Déraillement de Casa : une “erreur humaine“ selon l’ONCF.
Le déraillement mercredi dernier d'un train assurant la liaison Casablanca-Fès à l'entrée de la gare de Zenata, "est dû à une erreur humaine", indique samedi l'Office National des Chemins de Fer (ONCF), affirmant que "le conducteur et le chef du train n'ont pas respecté" le signal de protection "en position d'arrêt" et que le collaborateur ayant trouvé la mort "n'assume aucune responsabilité quant à l'accident survenu".
L'enquête menée par une commission d'experts de l'ONCF a révélé qu"'un train de marchandises en provenance de Ain Sebaa a été reçu normalement sur une voie de service en gare de Zenata. De ce fait, le système de signalisation a mis automatiquement le signal de protection en position d'arrêt", précise le communiqué.
"Le conducteur et le chef du train (déraillé) n'ont pas respecté ce signal d'arrêt et par conséquent, ont franchi, à vitesse élevée malgré l'action du freinage d'urgence, un aiguillage en position déviée. Ceci a engendré le déraillement du train et sous l'effet de son inertie, a tramé sur 300m environ et a heurté un collaborateur et a effleuré un wagon vide en stationnement sur une des voies adjacentes", indique le communiqué.
Cette commission d'enquête confirme que "les installations de signalisation, voie, caténaires fonctionnent normalement, le matériel roulant ne présente aucune anomalie, l'accident n'est dû ni à une collision ni à un rattrapage de trains et que le collaborateur défunt n'assume aucune responsabilité quant à l'accident survenu".
Par ailleurs, l'ONCF précise qu'il relève la sécurité au rang d'une priorité absolue et met en œuvre, dans le cadre de son programme 2010-2015, plusieurs actions visant à améliorer davantage son système de sécurité en luttant notamment contre les risques liés au facteur humain par l'instauration d'un nouveau système de management de la sécurité conformément aux standards internationaux, l'adoption d'un processus rigoureux d'habilitation des collaborateurs assurant les fonctions de sécurité et la mise en œuvre de plans de formations initiales et continues assorties d'un encadrement de proximité.
"Le train assurant la liaison Casablanca-Fès, composé dans l'ordre de deux locomotives, d'un fourgon générateur et 6 voitures à voyageurs (offrant 494 places), a emprunté lors de sa réception en gare de Zénata, l'itinéraire donnant accès aux voies de service et a déraillé vers 13h35 sur une aiguille en position déviée.
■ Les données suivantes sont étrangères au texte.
/-! ### `modCoreRegs` -/
@[simp] theorem modCoreRegs_parked (s : State) (f : CoreRegs → CoreRegs) : (s.modCoreRegs f).parked = s.parked := rfl
@[simp] theorem modCoreRegs_share (s : State) (f : CoreRegs → CoreRegs) : (s.modCoreRegs f).share = s.share := rfl
@[simp] theorem modCoreRegs_hub (s : State) (f : CoreRegs → CoreRegs) : (s.modCoreRegs f).hub = s.hub := rfl
@[simp] theorem modCoreRegs_mem (s : State) (f : CoreRegs → CoreRegs) : (s.modCoreRegs f).mem = s.mem := rfl
@[simp] theorem modCoreRegs_agenda (s : State) (f : CoreRegs → CoreRegs) : (s.modCoreRegs f).agenda = s.agenda := rfl
@[simp] theorem modCoreRegs_rota (s : State) (f : CoreRegs → CoreRegs) : (s.modCoreRegs f).rota = s.rota := rfl
@[simp] theorem modCoreRegs_input (s : State) (f : CoreRegs → CoreRegs) : (s.modCoreRegs f).input = s.input := rfl
@[simp] theorem modCoreRegs_onEngine (s : State) (f : CoreRegs → CoreRegs) :
    (s.modCoreRegs f).onEngine = s.onEngine := rfl
@[simp] theorem modCoreRegs_late (s : State) (f : CoreRegs → CoreRegs) : (s.modCoreRegs f).late = s.late := rfl
@[simp] theorem modCoreRegs_clk (s : State) (f : CoreRegs → CoreRegs) : (s.modCoreRegs f).clk = s.clk := rfl
@[simp] theorem modCoreRegs_fresh (s : State) (f : CoreRegs → CoreRegs) : (s.modCoreRegs f).fresh = s.fresh := rfl
@[simp] theorem modCoreRegs_core_id (s : State) (f : CoreRegs → CoreRegs) :
    (s.modCoreRegs f).core.id = s.core.id := rfl
@[simp] theorem modCoreRegs_core_mode (s : State) (f : CoreRegs → CoreRegs) :
    (s.modCoreRegs f).core.mode = s.core.mode := rfl
@[simp] theorem modCoreRegs_core_gated (s : State) (f : CoreRegs → CoreRegs) :
    (s.modCoreRegs f).core.gated = s.core.gated := rfl
@[simp] theorem modCoreRegs_core_halted (s : State) (f : CoreRegs → CoreRegs) :
    (s.modCoreRegs f).core.halted = s.core.halted := rfl
@[simp] theorem modCoreRegs_core_preload (s : State) (f : CoreRegs → CoreRegs) :
    (s.modCoreRegs f).core.preload = s.core.preload := rfl
@[simp] theorem modCoreRegs_core_running (s : State) (f : CoreRegs → CoreRegs) :
    (s.modCoreRegs f).core.running = s.core.running := rfl
@[simp] theorem modCoreRegs_core_held (s : State) (f : CoreRegs → CoreRegs) :
    (s.modCoreRegs f).core.held = s.core.held := rfl
@[simp] theorem modCoreRegs_core_oldPins (s : State) (f : CoreRegs → CoreRegs) :
    (s.modCoreRegs f).core.oldPins = s.core.oldPins := rfl
@[simp] theorem modCoreRegs_core_engines (s : State) (f : CoreRegs → CoreRegs) :
    (s.modCoreRegs f).core.engines = s.core.engines := rfl
@[simp] theorem modCoreRegs_core_order (s : State) (f : CoreRegs → CoreRegs) :
    (s.modCoreRegs f).core.order = s.core.order := rfl
@[simp] theorem modCoreRegs_core_tlb (s : State) (f : CoreRegs → CoreRegs) :
    (s.modCoreRegs f).core.tlb = s.core.tlb := rfl
@[simp] theorem modCoreRegs_core_regs (s : State) (f : CoreRegs → CoreRegs) :
    (s.modCoreRegs f).core.regs = f s.core.regs := rfl
@[simp] theorem modCoreRegs_core_trap (s : State) (f : CoreRegs → CoreRegs) :
    (s.modCoreRegs f).core.trap = s.core.trap := rfl
@[simp] theorem modCoreRegs_core_frozen (s : State) (f : CoreRegs → CoreRegs) :
    (s.modCoreRegs f).core.frozen = s.core.frozen := rfl
@[simp] theorem modCoreRegs_core_saveDue (s : State) (f : CoreRegs → CoreRegs) :
    (s.modCoreRegs f).core.saveDue = s.core.saveDue := rfl
@[simp] theorem modCoreRegs_core_released (s : State) (f : CoreRegs → CoreRegs) :
    (s.modCoreRegs f).core.released = s.core.released := rfl
@[simp] theorem modCoreRegs_strand (s : State) (f : CoreRegs → CoreRegs) : (s.modCoreRegs f).strand = s.strand := rfl
@[simp] theorem modCoreRegs_regs (s : State) (f : CoreRegs → CoreRegs) : (s.modCoreRegs f).regs = s.regs := rfl
@[simp] theorem modCoreRegs_ap (s : State) (f : CoreRegs → CoreRegs) : (s.modCoreRegs f).ap = s.ap := rfl
@[simp] theorem modCoreRegs_ep (s : State) (f : CoreRegs → CoreRegs) : (s.modCoreRegs f).ep = s.ep := rfl
@[simp] theorem modCoreRegs_inShadow (s : State) (f : CoreRegs → CoreRegs) :
    (s.modCoreRegs f).inShadow = s.inShadow := rfl
@[simp] theorem modCoreRegs_engine (s : State) (f : CoreRegs → CoreRegs) : (s.modCoreRegs f).engine = s.engine := rfl

/-! ### `modShare` -/
@[simp] theorem modShare_core (s : State) (f : Share → Share) : (s.modShare f).core = s.core := rfl
@[simp] theorem modShare_parked (s : State) (f : Share → Share) : (s.modShare f).parked = s.parked := rfl
@[simp] theorem modShare_hub (s : State) (f : Share → Share) : (s.modShare f).hub = s.hub := rfl
@[simp] theorem modShare_mem (s : State) (f : Share → Share) : (s.modShare f).mem = s.mem := rfl
@[simp] theorem modShare_agenda (s : State) (f : Share → Share) : (s.modShare f).agenda = s.agenda := rfl
@[simp] theorem modShare_rota (s : State) (f : Share → Share) : (s.modShare f).rota = s.rota := rfl
@[simp] theorem modShare_input (s : State) (f : Share → Share) : (s.modShare f).input = s.input := rfl
@[simp] theorem modShare_onEngine (s : State) (f : Share → Share) : (s.modShare f).onEngine = s.onEngine := rfl
@[simp] theorem modShare_late (s : State) (f : Share → Share) : (s.modShare f).late = s.late := rfl
@[simp] theorem modShare_clk (s : State) (f : Share → Share) : (s.modShare f).clk = s.clk := rfl
@[simp] theorem modShare_fresh (s : State) (f : Share → Share) : (s.modShare f).fresh = s.fresh := rfl
@[simp] theorem modShare_share (s : State) (f : Share → Share) : (s.modShare f).share = f s.share := rfl
@[simp] theorem modShare_strand (s : State) (f : Share → Share) : (s.modShare f).strand = s.strand := rfl
@[simp] theorem modShare_regs (s : State) (f : Share → Share) : (s.modShare f).regs = s.regs := rfl
@[simp] theorem modShare_ap (s : State) (f : Share → Share) : (s.modShare f).ap = s.ap := rfl
@[simp] theorem modShare_ep (s : State) (f : Share → Share) : (s.modShare f).ep = s.ep := rfl
@[simp] theorem modShare_inShadow (s : State) (f : Share → Share) : (s.modShare f).inShadow = s.inShadow := rfl
@[simp] theorem modShare_engine (s : State) (f : Share → Share) : (s.modShare f).engine = s.engine := rfl

/-! ### `modPack` -/
@[simp] theorem modPack_core (s : State) (f : Package → Package) : (s.modPack f).core = s.core := rfl
@[simp] theorem modPack_parked (s : State) (f : Package → Package) : (s.modPack f).parked = s.parked := rfl
@[simp] theorem modPack_hub (s : State) (f : Package → Package) : (s.modPack f).hub = s.hub := rfl
@[simp] theorem modPack_mem (s : State) (f : Package → Package) : (s.modPack f).mem = s.mem := rfl
@[simp] theorem modPack_agenda (s : State) (f : Package → Package) : (s.modPack f).agenda = s.agenda := rfl
@[simp] theorem modPack_rota (s : State) (f : Package → Package) : (s.modPack f).rota = s.rota := rfl
@[simp] theorem modPack_input (s : State) (f : Package → Package) : (s.modPack f).input = s.input := rfl
@[simp] theorem modPack_onEngine (s : State) (f : Package → Package) : (s.modPack f).onEngine = s.onEngine := rfl
@[simp] theorem modPack_late (s : State) (f : Package → Package) : (s.modPack f).late = s.late := rfl
@[simp] theorem modPack_clk (s : State) (f : Package → Package) : (s.modPack f).clk = s.clk := rfl
@[simp] theorem modPack_fresh (s : State) (f : Package → Package) : (s.modPack f).fresh = s.fresh := rfl
@[simp] theorem modPack_share_arrays (s : State) (f : Package → Package) :
    (s.modPack f).share.arrays = s.share.arrays := rfl
@[simp] theorem modPack_share_ports (s : State) (f : Package → Package) :
    (s.modPack f).share.ports = s.share.ports := rfl
@[simp] theorem modPack_share_passes (s : State) (f : Package → Package) :
    (s.modPack f).share.passes = s.share.passes := rfl
@[simp] theorem modPack_share_dies (s : State) (f : Package → Package) :
    (s.modPack f).share.dies = s.share.dies := rfl
@[simp] theorem modPack_share_pack (s : State) (f : Package → Package) :
    (s.modPack f).share.pack = f s.share.pack := rfl
@[simp] theorem modPack_share_pulls (s : State) (f : Package → Package) :
    (s.modPack f).share.pulls = s.share.pulls := rfl
@[simp] theorem modPack_share_works (s : State) (f : Package → Package) :
    (s.modPack f).share.works = s.share.works := rfl
@[simp] theorem modPack_share_nextPull (s : State) (f : Package → Package) :
    (s.modPack f).share.nextPull = s.share.nextPull := rfl
@[simp] theorem modPack_share_net (s : State) (f : Package → Package) : (s.modPack f).share.net = s.share.net := rfl
@[simp] theorem modPack_share_pod (s : State) (f : Package → Package) : (s.modPack f).share.pod = s.share.pod := rfl
@[simp] theorem modPack_share_replies (s : State) (f : Package → Package) :
    (s.modPack f).share.replies = s.share.replies := rfl
@[simp] theorem modPack_strand (s : State) (f : Package → Package) : (s.modPack f).strand = s.strand := rfl
@[simp] theorem modPack_regs (s : State) (f : Package → Package) : (s.modPack f).regs = s.regs := rfl
@[simp] theorem modPack_ap (s : State) (f : Package → Package) : (s.modPack f).ap = s.ap := rfl
@[simp] theorem modPack_ep (s : State) (f : Package → Package) : (s.modPack f).ep = s.ep := rfl
@[simp] theorem modPack_inShadow (s : State) (f : Package → Package) : (s.modPack f).inShadow = s.inShadow := rfl
@[simp] theorem modPack_engine (s : State) (f : Package → Package) : (s.modPack f).engine = s.engine := rfl

/-! ### `modHub` -/
@[simp] theorem modHub_core (s : State) (f : Hub → Hub) : (s.modHub f).core = s.core := rfl
@[simp] theorem modHub_parked (s : State) (f : Hub → Hub) : (s.modHub f).parked = s.parked := rfl
@[simp] theorem modHub_share (s : State) (f : Hub → Hub) : (s.modHub f).share = s.share := rfl
@[simp] theorem modHub_mem (s : State) (f : Hub → Hub) : (s.modHub f).mem = s.mem := rfl
@[simp] theorem modHub_agenda (s : State) (f : Hub → Hub) : (s.modHub f).agenda = s.agenda := rfl
@[simp] theorem modHub_rota (s : State) (f : Hub → Hub) : (s.modHub f).rota = s.rota := rfl
@[simp] theorem modHub_input (s : State) (f : Hub → Hub) : (s.modHub f).input = s.input := rfl
@[simp] theorem modHub_onEngine (s : State) (f : Hub → Hub) : (s.modHub f).onEngine = s.onEngine := rfl
@[simp] theorem modHub_late (s : State) (f : Hub → Hub) : (s.modHub f).late = s.late := rfl
@[simp] theorem modHub_clk (s : State) (f : Hub → Hub) : (s.modHub f).clk = s.clk := rfl
@[simp] theorem modHub_fresh (s : State) (f : Hub → Hub) : (s.modHub f).fresh = s.fresh := rfl
@[simp] theorem modHub_hub (s : State) (f : Hub → Hub) : (s.modHub f).hub = f s.hub := rfl
@[simp] theorem modHub_strand (s : State) (f : Hub → Hub) : (s.modHub f).strand = s.strand := rfl
@[simp] theorem modHub_regs (s : State) (f : Hub → Hub) : (s.modHub f).regs = s.regs := rfl
@[simp] theorem modHub_ap (s : State) (f : Hub → Hub) : (s.modHub f).ap = s.ap := rfl
@[simp] theorem modHub_ep (s : State) (f : Hub → Hub) : (s.modHub f).ep = s.ep := rfl
@[simp] theorem modHub_inShadow (s : State) (f : Hub → Hub) : (s.modHub f).inShadow = s.inShadow := rfl
@[simp] theorem modHub_engine (s : State) (f : Hub → Hub) : (s.modHub f).engine = s.engine := rfl

end Sys2Proof.Machine.State
end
Le convoi a tramé sous l'effet de son inertie et a effleuré, à vitesse réduite un wagon vide en stationnement sur la voie adjacente", indique la même source.
L'ONCF affirme que tous les moyens humains et techniques nécessaires pour prendre en charge les passagers ont été mobilisés rapidement. "Notre cellule de crise a été activée dans les minutes qui suivent la survenance de ce malheureux accident pour gérer la situation et permettre notamment aux secours d'arriver sur place le plus rapidement possible. La circulation normale des trains a été rétablie à 14h45", rappelle l'Office.
"Parmi les 240 passagers du train en question, 32 personnes ont été transportées à l'hôpital, à leur demande, pour y suivre des examens radiologiques et l'ont quitté lé même jour vers 18h. Aussi, l'ONCF a traité toutes les demandes de prise en charge dans le cadre de sa police d'assurance +responsabilité civile+ et reste à la disposition de ses clients pour les nouvelles doléances via son département juridique", poursuit le communiqué.
Concernant la brigade de conduite du train, la même source précise que le chef de train a quitté l'hôpital après une hospitalisation d'une journée et le conducteur est sous suivi médical.
"Cet accident a malheureusement engendré le décès du collaborateur, chargé de superviser les manœuvres sur les voies de service en gare de Zénata, qui a été surpris par l'arrivée du train déraillé alors qu'il se trouvait à 300m environ du point de déraillement", ajoute le communiqué.